There was a real person named Earl "Red" Ginter who was part of Abbey's early life and seems to be the inspiration for these characters.

There is no nobility in Jonathan Troy. Having access to his thoughts kills any affection you might be able to muster. He's rude to nearly everyone he meets, especially his father. Once he's had sex with Etheline, he looks at her again with fresh perspective and decides he hates her body. And when given an opportunity to stand up for something noble, Jonathan usually turns and heads in the other direction.

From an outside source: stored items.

/-- Past a switch point to PC + 4. -/
def State.doneSwitch (s : State) (r : Run) : State :=
  s.putPath r.key (r.path.pastSwitch (s.rctx r).aper (r.path.pc + 4))

/-- LSTAT (R297). -/
def lstatOf (code : BitVec 8) (lane : Nat) : BitVec 32 := BitVec.ofNat 32 (code.toNat + lane % 32 * 2 ^ 8)

/-- p7 written true in some ACTIVE lanes and false in others, LSTAT for the lowest failing lane (R297, R305). -/
def State.status (s : State) (r : Run) (act ok : BitVec 32) (code : BitVec 8) (lane : Nat) : State :=
  let s1 := match FMap.get? s.groups r.gk with
    | some g => s.putGroup r.gk (g.writeP 7 act ok)
    | none => s
  match FMap.get? s1.paths r.key with
  | some p => if act &&& ~~~ok = 0 then s1 else s1.putPath r.key { p with lstat := lstatOf code lane }
  | none => s1

/-- A fresh number for a request or a load (log 5). -/
def State.fresh (s : State) : Nat × State := (s.uid, { s with uid := s.uid + 1 })

/-! ### Results of the integer, float, convert and lane classes -/

/-- Types each class accepts (R237). -/
def accAny (t : Nat) : Bool := decide (t ≤ 14)
def accInt (t : Nat) : Bool := decide (t ≤ 7)
def accWord (t : Nat) : Bool := t == 2 || t == 3 || t == 6 || t == 7
def accFloat (t : Nat) : Bool := decide (8 ≤ t) && decide (t ≤ 11)
def accAtomic (t : Nat) : Bool := t == 2 || t == 3 || t == 6 || t == 7 || t == 10

/-- Legality under the gm the instruction finds (R237, R240): the fields, the type, and even registers where D, A or B
is a pair. -/
def Run.legal (r : Run) (i : Sys2Proof.Instr) (acc : Nat → Bool) (wd wa wb : Bool) : Bool :=
  let h := Instr.shape i
  h.ok && acc r.T && (!wd || h.d % 2 == 0) && (!wa || h.a.all (selOk true)) && (!wb || h.b.all (selOk true))

/-- The ACTIVE lanes that read a dead latch through A or B. -/
def Run.deadOf (r : Run) (i : Sys2Proof.Instr) (wa wb : Bool) : BitVec 32 :=
  let h := Instr.shape i
  (match h.a with | some a => r.dead wa a | none => 0) ||| (match h.b with | some b => r.dead wb b | none => 0)

/-- An instruction of kind V: checks, then the result in every ACTIVE lane. `wide` says whether D, A and B are pairs. -/
def vOpW (i : Sys2Proof.Instr) (s : State) (acc : Run → Bool) (wide : Run → Bool × Bool × Bool)
    (f : Run → Nat → BitVec 64 × Flags) : Out :=
  withRun s fun r =>
    checked s r (r.legal i (fun _ => acc r) (wide r).1 (wide r).2.1 (wide r).2.2)
      (r.deadOf i (wide r).2.1 (wide r).2.2) fun _ =>
      .next (s.finishV r (Instr.shape i).w (Instr.shape i).d (wide r).1 (f r))

/-- Kind V with every operand at the width of gm.T. -/
def vOp (i : Sys2Proof.Instr) (s : State) (acc : Nat → Bool) (f : Run → Nat → BitVec 64 × Flags) : Out :=
  vOpW i s (fun r => acc r.T) (fun r => (tyIs64 r.T, tyIs64 r.T, tyIs64 r.T)) f

/-- Kind S: one scalar result. -/
def sOpW (i : Sys2Proof.Instr) (s : State) (acc : Run → Bool) (wide : Run → Bool × Bool)
    (f : Run → BitVec 64 × Flags) : Out :=
  withRun s fun r =>
    checked s r (r.legal i (fun _ => acc r) (wide r).1 (wide r).2 (wide r).2) (r.deadOf i (wide r).2 (wide r).2) fun _ =>
      .next (s.finishS r (Instr.shape i).w (Instr.shape i).d (wide r).1 (f r).1 (f r).2)

/-- Kind P: the predicate's mask over ACTIVE. -/
def pOp (i : Sys2Proof.Instr) (s : State) (acc : Nat → Bool) (f : Run → BitVec 32) : Out :=
  withRun s fun r =>
    checked s r (r.legal i acc false (tyIs64 r.T) (tyIs64 r.T)) (r.deadOf i (tyIs64 r.T) (tyIs64 r.T)) fun _ =>
      .next (s.finishP r (Instr.shape i).d (f r))

end Sys2Proof.Machine
end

One of the techniques Abbey uses in this book is devote a few chapters to printing notices in the local newspaper. It provides a slice of small-town life and in at least one case, relates to the plot.

==Characters==
- Jonathan Troy – High school senior and 19-year-old who longs to leave this small town behind and get to the desert. He's very rude to nearly everyone he meets, especially his father.
- Nathaniel Troy – A union organizer for Industrial Workers of the World and a Communist. He wears a patch over his left eye to hide the empty eye socket. He lives under constant threats to his well-being.
- Lafilia "Leafy" Hollister – The new girl in town who Jonathan falls in love with. She's the only woman in the book Jonathan shows any real respect to.
- Etheline Glyson – Jonathan's girlfriend at the start of the story. He's in love with her body but believes she has nothing going on inside her mind.
- Phillip Feathersmith – Jonathan's teacher and director of the school play. He appears to be gay (at least Jonathan thinks so). He is constantly trying to help Jonathan mend his relationship with his father.
- Leibert B. Pitch – Another teacher who is usually hanging around Feathersmith and Jonathan. While Feathersmith usually defends Nathaniel Troy, Pitch is against it. "He doesn't care about anything. And I like him," Jonathan thinks.
- Dominic "Fatgut" Panetelli – A co-conspirator of Jonathan's and a pathological liar. The two of them engage in petty crimes. Fatgut, so named because he's overweight, constantly lies to Jonathan about how great his life is, but when challenged makes up excuses why he can't back up any of his statements.
- Captain Billy T. Greene – Chief of the local Salvation Army Band who tries to warn Nathaniel Troy that his activities will likely get him into trouble. In one scene he debates Nat over the virtues of this world vs. the next world.
- Vincent Stakura – Bartender at the Blue Bell Bar. He has a gimmick with every regular customer he uses whenever he serves them a drink. With Jonathan, he stares at him. With Feathersmith, he pinches him lightly on his nose.
- Harry Friedmann – A college professor and friend of Feathersmith. When Jonathan meets him for the first time, he thinks, "another one," suggesting he's also gay.
- Mary Ann Potter – Waitress, an older woman, at Danny's Diner who flirts with Jonathan whenever he visits.
- The Sergeant – Police sergeant who tries to warn Jonathan to get his father to back down on the union organizing and speaking about socialist causes.
- Pansy Mae Sepparton – A student in Feathersmith's English class.
- Ruth Ellen McAlfee – Another student. She plays Lady Macbeth in the play that Jonathan stars in.
- Red Ginter – A bully who tormented Jonathan when he was young because he was older and bigger and could get away with it. Now that Jonathan is older, he wants revenge on the boy, who is usually working on the family farm.
- Jack Garden – The football player at the school Leafy is dating when Jonathan tracks them down in a car chase so that he can introduce himself to Leafy. They end up in a fight.
- Johnny Woodring; Buddy Henesy and Ralph Stadtmiller – Childhood friends of Jonathan who team up with him in a plot to get their revenge on the bully, Red Ginter.
- Hankerson boys – Two friends of Red Ginter who help him bully the younger kids in the neighborhood.
- Man with the flag – A bully at the Blue Bell Bar who decides he wants all the suspected Communists to show their loyalty to America by kissing the flag.